Many cruel and loveless acts are performed at the hands of church people. Most of us have heard stories of down-and-out people seeking refuge in a Sunday morning service only to be scoffed at because their clothes were dirty or torn. Maybe they smelled. After rejection at the hands of the world, the same piercing sting came from people who should have embraced them. It may not be a black eye, but neither is it a display of loving behavior.

I hate to admit it, but I’ve played the thug in my own home. As a mother and wife, I have spewed ugly words with the intent to hurt. Immature children sling verbal poison at times. And, although we shouldn’t, sometimes we moms answer back with our own cutting words. At least I have. I’ve done the same thing with my husband. We love each other, but all play the thug at times.

When the dust settles on the non-physical brawls of unkind words and attitudes, it is good to act on the forgiveness that Jesus teaches. Seeking forgiveness is the best way to put thuggish behavior to rest while, at the same time, healing the ugliness that spills onto others. Only then does love flow freely.

We all have the potential to act like thugs. Self-centered behavior that demands our own way is a great place to start. Forcing others to accept our beliefs helps us speed down the “Boulevard of Unloving Acts.” Even when we believe we are supported by truth, it is never right to tell others what to do or hit them over the head with self-righteous attitudes. Our job is to love others; God takes care of the rest.

As we enter the Christmas the season, let us show good will toward ALL men. For those who look different from us, those whose attitude do not match ours, and even those who are actual thugs . . . let us show them the love that descended from heaven, manifest as a babe in a manger. God’s love breaks through the hearts and minds of all men, women, children, and, yes, thugs. Instead of leaving a wake of black eyes, let us open our arms and give the gift of love.

"This is love: not that we loved God, but that he loved us and sent his son as an atoning sacrifice for our sins. Dear friends, since God so loved us, we also outght to love one another.
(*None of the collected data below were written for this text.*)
/-- An H.FRAME completes with its reply, here one whose item passes LIMIT. -/
theorem replyReceived_frame (heng : op.eng = .hframe true) (hmem : op.mem = true) (hlimit : op.limit < op.memWords + 2) :
    s.hfEnds (.hfReplyReceived o dt r) o op
      (if r.poison then 0x0B else if cut || (bit (op.w 5) 11 && !hfCrcOk op.proto bs) then 0x02 else 0x00) := by
  have hgoes := h.replied dt
  have hexec := exec_replyReceived_frame h hin hrec heng
  generalize hst : (if r.poison then 0x0B else if cut || (bit (op.w 5) 11 && !hfCrcOk op.proto bs) then 0x02 else 0x00 : Nat) = st
  have hbound : st < 256 := by
    rw [← hst]
    split
    · decide
    · split <;> decide
  have hreply : ∃ body, (s.replied o op dt).frameReply op r bs cut =
      ((s.replied o op dt).emit o 0x11 st body).endOp o st ∧ 1 ≤ body.length := by
    simp only [State.frameReply, hst, h.id, h.cancel, Bool.false_eq_true, if_false]
    exact ⟨_, rfl, by simp [frameBody]⟩
  obtain ⟨body, hreply, hlen⟩ := hreply
  rw [hreply, State.emit_limit hgoes.op? hmem (by show op.limit < op.memWords + _; omega)] at hexec
  have hq : op.unasked.quiet := fun k f hk => by cases heng.symm.trans hk
  exact h.ends (State.op?_modOp (f := fun x => { x with limitHit := true }) hgoes.op? fun _ => rfl) h.held rfl rfl rfl rfl hq ((s.replied_airFrame o op dt).trans rfl)
    (s.replied_threads o op dt) hbound hexec

/-- An ATQA, collisions in it ignored, draws the ANTICOLLISION of level 1 no sooner than the least gap (R143, R146). -/
theorem replyReceived_atqa (heng : op.eng = .hactivate a) (hproto : op.proto = 0) (hstep : a.step = .request) (hmay : op.mayAsk a)
    (hpoison : r.poison = false) (hcoll : r.coll ≠ none) (hcut : cut = false) (hports : op.hports ≠ []) :
    ∃ (t : State) (x : Op) (b : ActSt), exec (.hfReplyReceived o dt r) s = .next t ∧ s.HfLater t o op x ∧ x.eng = .hactivate b ∧
      b.step = .anticoll ∧ b.replies = true ∧ b.known = [] ∧ b.level = a.level ∧
      x.framed op (anticollCmd { a with known := [] })
        (max (s.advance dt).ticks (max (s.gapOf op) ((s.advance dt).ticks + 16 * 1172))) 1300 := by
  have hgoes := h.replied dt
  have hexec := exec_replyReceived_activate h hin hrec heng
  have hasks : ∃ card, (s.replied o op dt).actReply op a r bs cut = (s.replied o op dt).actGo o (a.answered card) := by
    have hseen : r.coll.isSome = true := Option.isSome_iff_ne_none.mpr hcoll
    simp only [State.actReply, hcut, hpoison, hproto, State.actTypeA, hstep, hseen, h.id, Bool.or_self, Bool.false_eq_true,
      if_false, Bool.true_or, if_true]
    exact ⟨_, rfl⟩
  obtain ⟨card, hasks⟩ := hasks
  rw [hasks] at hexec
  obtain ⟨y, hlater, -, heng', hframed⟩ :=
    State.HfRuns.asks (a := a.answered card) hgoes (s.replied_regs o op dt) h.held rfl hmay
  have hcmd (w : Word) : op.actCmd w (a.answered card) = anticollCmd { a with known := [] } := by
    rw [Op.actCmd, hproto]
    rfl
  have hclose : op.actClose (a.answered card) = 1300 := by
    rw [Op.actClose, hproto]
    rfl
  have hgap : (s.replied o op dt).gapOf op = max (s.gapOf op) ((s.advance dt).ticks + 16 * 1172) := by
    have hhold := State.hfHoldOff_gapOf hports (s.advance dt) ((s.advance dt).ticks + 16 * hfGap op.proto (bits (op.w 4) 20 4))
    rw [State.gapOf_of_hports (State.advance_hports s dt), hproto] at hhold
    rw [State.replied, hproto]
    exact hhold
  rw [hcmd, hclose, hgap, hgoes.ticks] at hframed
  exact ⟨_, y, _, hexec, hlater, heng', rfl, rfl, rfl, rfl, hframed⟩

end

end Sys2Proof.Machine

/-- Settles O23, one event at a time: each either ends the operation in one step, or has its next frame on the air from after
some time. POISON is R324; the close of a window before an addressed card answered, and the CRC left on a reply cut short, are
assumption 71. -/
theorem hfExchangesEndWithTheirStatus : Obligations.HfExchangesEndWithTheirStatus := by
  unfold Obligations.HfExchangesEndWithTheirStatus
  intro s o op dt _ hr hp hd hc ends goes on closed heard received
  have h : s.HfRuns o op := ⟨hr, hp, hd, hc⟩
  have hgoes {c : Instr} {post : State → Op → Prop} {t : State} {x : Op} (hexec : exec c s = .next t) (hl : s.HfLater t o op x)
      (hpost : post t x) : goes c post := ⟨t, x, hexec, hl.only, hl.op?, hl.active, hl.desc, hl.words, hpost⟩
  refine ⟨hfFieldSettled_completes h, fun heng hset => ?_, fun a heng hset hmay => ?_, fun r hin => replyReceived_nothing h hin,
    fun heng => ⟨windowClose_frame h heng, windowClose_item h heng, fun r bs cut hmem hlimit hin hrec =>
      replyReceived_frame h hin hrec heng hmem hlimit⟩,
    fun a heng => ⟨windowClose_request h heng, fun b hwin hproto hstep hnext hmay => ?_,
      fun r bs hproto hstep hmay hpoison hcoll hin hrec hports => ?_⟩⟩
  · obtain ⟨t, x, hexec, hl, hpost⟩ := hfFieldSettled_frame h heng hset
    exact hgoes hexec hl hpost
  · obtain ⟨t, x, hexec, hl, hpost⟩ := hfFieldSettled_activate h heng hset hmay
    exact hgoes hexec hl hpost
  · obtain ⟨t, x, hexec, hl, hpost⟩ := windowClose_slot h heng hwin hproto hstep hnext hmay
    exact hgoes hexec hl hpost
  · obtain ⟨t, x, b, hexec, hl, heng', hanti, hreplies, hknown, hlevel, hframed⟩ :=
      replyReceived_atqa h hin hrec heng hproto hstep hmay hpoison hcoll rfl hports
    exact hgoes hexec hl ⟨⟨b, heng', hanti, hreplies, hknown, hlevel⟩, hframed⟩
end

section
/-! PROOF. Power requests, and Idle, Watch and Hibernate entered (R155, R301). -/

open Sys2Proof Sys2Proof.Machine

namespace Sys2Proof.Machine

variable {s t u : State}

/-! ### Requests (R301) -/

/-- SYS_PWRCTL: REQ, bits 0 to 2, is RW. -/
theorem regRow_SYS_PWRCTL : regRow SYS_PWRCTL = some ⟨SYS_PWRCTL, [], 0x7, 0, 0, 0, 0⟩ := by decide

/-- A request written in SYS_PWRCTL and noted. -/
def State.asking (s : State) (v : Word) (req : Option PState) : State := { s.writeFields SYS_PWRCTL v with power.req := req }

/-- Only SYS_PWRCTL and the request change. -/
theorem State.asking_spec (hwf : s.regsWf) (v : Word) (req : Option PState) :
    let t := s.asking v req
    t = { s with regs := t.regs, power := { s.power with req := req } } ∧ t.fld SYS_PWRCTL 0 3 = bits v 0 3 ∧
      ∀ a, a ≠ SYS_PWRCTL → t.reg a = s.reg a := by
  have hrw : ∀ k < 3, (0x7 : Word).getLsbD (0 + k) = true := by decide
  refine ⟨?_, ?_, fun a ha => State.writeFields_reg_other ha v⟩
  · exact congrArg (fun w : State => { w with power.req := req }) (s.writeFields_only SYS_PWRCTL v)
  · show (s.writeFields SYS_PWRCTL v).fld SYS_PWRCTL 0 3 = _
    rw [State.writeFields_of_some regRow_SYS_PWRCTL, State.fld, State.reg_setReg_same hwf]
    refine bits_congr fun k hk => ?_
    rw [getLsbD_storedWrite _ _ _ (by omega) (by simp) (by simp), if_pos (hrw k hk)]

theorem exec_powerReqIdle (h : s.power.st ≠ .idle) : exec .powerReqIdle s = .next (s.asking 1 (some .idle)) :=
  congrArg Host.Outcome.next (if_neg (by simpa using h))

theorem exec_powerReqRun (s : State) : exec .powerReqRun s = .next { s.writeFields SYS_PWRCTL 0 with
    power.req := none, power.st := if s.power.st == .idle then .run else s.power.st } := rfl

/-- A request for Watch or Hibernate, by its code. -/
theorem State.writePwrCtl_sleep {v : Word} {p : PState}
    (h : (v, p) ∈ [((2 : Word), PState.watch), (3, .hibernate), (4, .hibernateClocked)]) (s : State) :
    s.writePwrCtl v = if s.power.acok then s.asking v (some p) else s := by
  simp only [List.mem_cons, Prod.mk.injEq, List.not_mem_nil, or_false] at h
  rcases h with ⟨rfl, rfl⟩ | ⟨rfl, rfl⟩ | ⟨rfl, rfl⟩ <;> rfl

/-! ### Carriers and fields removed (R252, R301) -/

/-- Every carrier is off, and nothing else of the state changes but UHF ports. -/
theorem State.uhfRemoveAll_up (s : State) : s.uhfRemoveAll = { s with uports := s.uhfRemoveAll.uports } ∧
    ∀ q, (s.uhfRemoveAll.up q).carrier = none := by
  obtain ⟨honly, -, hin⟩ := foldl_visits (R := fun u => u = { s with uports := u.uports }) (view := State.up)
    (f := fun u p => u.carrierOff p)
    (fun u hu q => ⟨congrArg (fun v : State => { v with uports := (u.carrierOff q).uports }) hu,
      fun r hr => State.up_modUp_other u UPort.off hr⟩)
    upAll s (List.nodup_finRange 16) rfl
  refine ⟨honly, fun q => ?_⟩
  obtain ⟨u, -, -, hres⟩ := hin q (List.mem_finRange q)
  rw [State.uhfRemoveAll, hres, State.carrierOff, State.up_modUp_same]
  rfl

theorem State.hfRemove_fields (s : State) (p : HPortNo) : s.Fields (s.hfRemove p) ∧
    (∀ q, q ≠ p → (s.hfRemove p).hp q = s.hp q) ∧ (s.hfRemove p).hp p = (s.hp p).unlit := by
  unfold State.hfRemove
  extract_lets x v
  have hlost : s.Fields v := .ite ((State.Fields.refl s).setFlags p 2) (.refl s)
  have hhp (q : HPortNo) : v.hp q = s.hp q := by
    unfold v
    split <;> rfl
  exact ⟨hlost.modHp p _, fun q hq => (State.hp_modHp_other v _ hq).trans (hhp q),
    (State.hp_modHp_same v p _).trans (congrArg HPort.unlit (hhp p))⟩
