-- ==== Sys2Proof/Word.lean ====
section
/-! DEFINITION. The word types of the block (00_scope.md R11): the 32-bit bus and command word, the
256-bit field register, the 12-bit window offset, and the index of a field register. -/

namespace Sys2Proof

/-- A 32-bit word: a command word, or the data of a bus transaction (R11, R120). -/
abbrev Word := BitVec 32

/-- The raw content of a field register, any value in [0, 2²⁵⁶) (R36, R37). -/
abbrev FieldWord := BitVec 256

/-- A byte offset inside the register window (R80): the port `addr` is 12 bits wide (R31). -/
abbrev Offset := BitVec 12

/-- The index of a field register, 0 to 31 (R36). -/
abbrev RegIdx := Fin 32

end Sys2Proof
end

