-- ==== Sys2Proof/Machine/Field.lean ====
section
/-! DEFINITION. Arithmetic modulo p and modulo ℓ (00_scope.md R9, R10, R17, R18), and the constant
table (10_state.md R42). Values are exact integers, brought into [0, p) by `mod p`. -/

namespace Sys2Proof.Machine

/-- R9: p = 2²⁵⁵ − 19. -/
def fieldPrime : Nat := 2 ^ 255 - 19

/-- R10: ℓ = 2²⁵² + 27742317777372353535851937790883648493. -/
def scalarOrder : Nat := 2 ^ 252 + 27742317777372353535851937790883648493

/-- R17: `a mod p`, the remainder in [0, p) of any integer `a`, negative or not. -/
def modP (a : Int) : Nat := (a % (fieldPrime : Int)).toNat

/-- R153: `(x + y) mod p`. -/
def addP (x y : Nat) : Nat := modP ((x : Int) + y)

/-- R154: `(x - y) mod p`, "adding p exactly once" when x < y. -/
def subP (x y : Nat) : Nat := modP ((x : Int) - y)

/-- R155: `(0 - x) mod p`. -/
def negP (x : Nat) : Nat := modP (0 - (x : Int))

/-- R156: `(x * y) mod p`, the exact product reduced (R162). -/
def mulP (x y : Nat) : Nat := modP ((x : Int) * y)

/-- R157: `(x * x) mod p`. -/
def sqrP (x : Nat) : Nat := mulP x x

/-- `x ^ e mod m` by squaring, for an exponent of at most `bits` bits. -/
def powMod (m : Nat) : Nat → Nat → Nat → Nat
  | 0, _, _ => 1 % m
  | bits + 1, x, e =>
    let rest := powMod m bits (x * x % m) (e / 2)
    if e % 2 = 1 then x * rest % m else rest

/-- `x ^ e mod p` for e < 2²⁵⁶. -/
def powP (x e : Nat) : Nat := powMod fieldPrime 256 x e

/-- R221: `x^(p-2) mod p`, which is x⁻¹ for x ≠ 0 and 0 for x = 0. -/
def invP (x : Nat) : Nat := powP x (fieldPrime - 2)

/-- R223: `repeat k times: x <- (x * x) mod p`. -/
def pow2P : Nat → Nat → Nat
  | 0, x => x
  | k + 1, x => pow2P k (sqrP x)

/-- R224: the pair `(x^((p-5)/8) mod p, x^3 mod p)`; the second is x³, not x² (90_conflicts.md C1). -/
def chainP (x : Nat) : Nat × Nat := (powP x ((fieldPrime - 5) / 8), powP x 3)

/-- R42, index 2: D = −121665/121666 mod p. -/
def curveD : Nat := 0x52036cee2b6ffe738cc740797779e89800700a4d4141d8ab75eb4dca135978a3

/-- R42, index 3: the square root 2^((p−1)/4) of −1. -/
def sqrtM1 : Nat := 0x2b8324804fc1df0b2b4d00993dfbd7a72f431806ad2fe478c4ee1b274a0ea0b0

/-- R42: the constant table, ZERO ONE D SQRTM1 GX GY A24 MINUS_ONE L H; `none` past index 9. -/
def constTable (c : Nat) : Option FieldWord :=
  [ 0,
    1,
    BitVec.ofNat 256 curveD,
    BitVec.ofNat 256 sqrtM1,
    0x216936d3cd6e53fec0a4e231fdd6dc5c692cc7609525a7b2c9562d608f25d51a,
    0x6666666666666666666666666666666666666666666666666666666666666658,
    121665,
    0x7fffffffffffffffffffffffffffffffffffffffffffffffffffffffffffffec,
    0x1000000000000000000000000000000014def9dea2f79cd65812631a5cf5d3ed,
    8 ][c]?

end Sys2Proof.Machine
end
No one  has ever seen God; but if we love one another, God lives in us and his love is made complete in us."
(1 John 4:10-12 NIV).

Shona Neff loves to ponder the things of God. Whether it is an odd dream, as in this post, or life in general, she looks for godly parallels in all things.

She is a personality mechanic who helps others keep relationships running smooth. Visit her at and start building your personality tool box so you can better understand and interact with your family and friends.

Shona lives in northern New Mexico with her husband and trio of terriers. She has two college-age sons.

Shona, thank you sweet friend, for sharing such a powerful message with us today. It is a pain that many feel. A deep hurt that we secretly carry and one that most do not dare to share. It is often said, "Hurt people, hurt people." That is so very true. Our words carry such power. May this be a reminder to us to speak with love, to act in love and to live in love.
Blessings to you, Shona. I pray you will return as a guest writer and share with us again soon.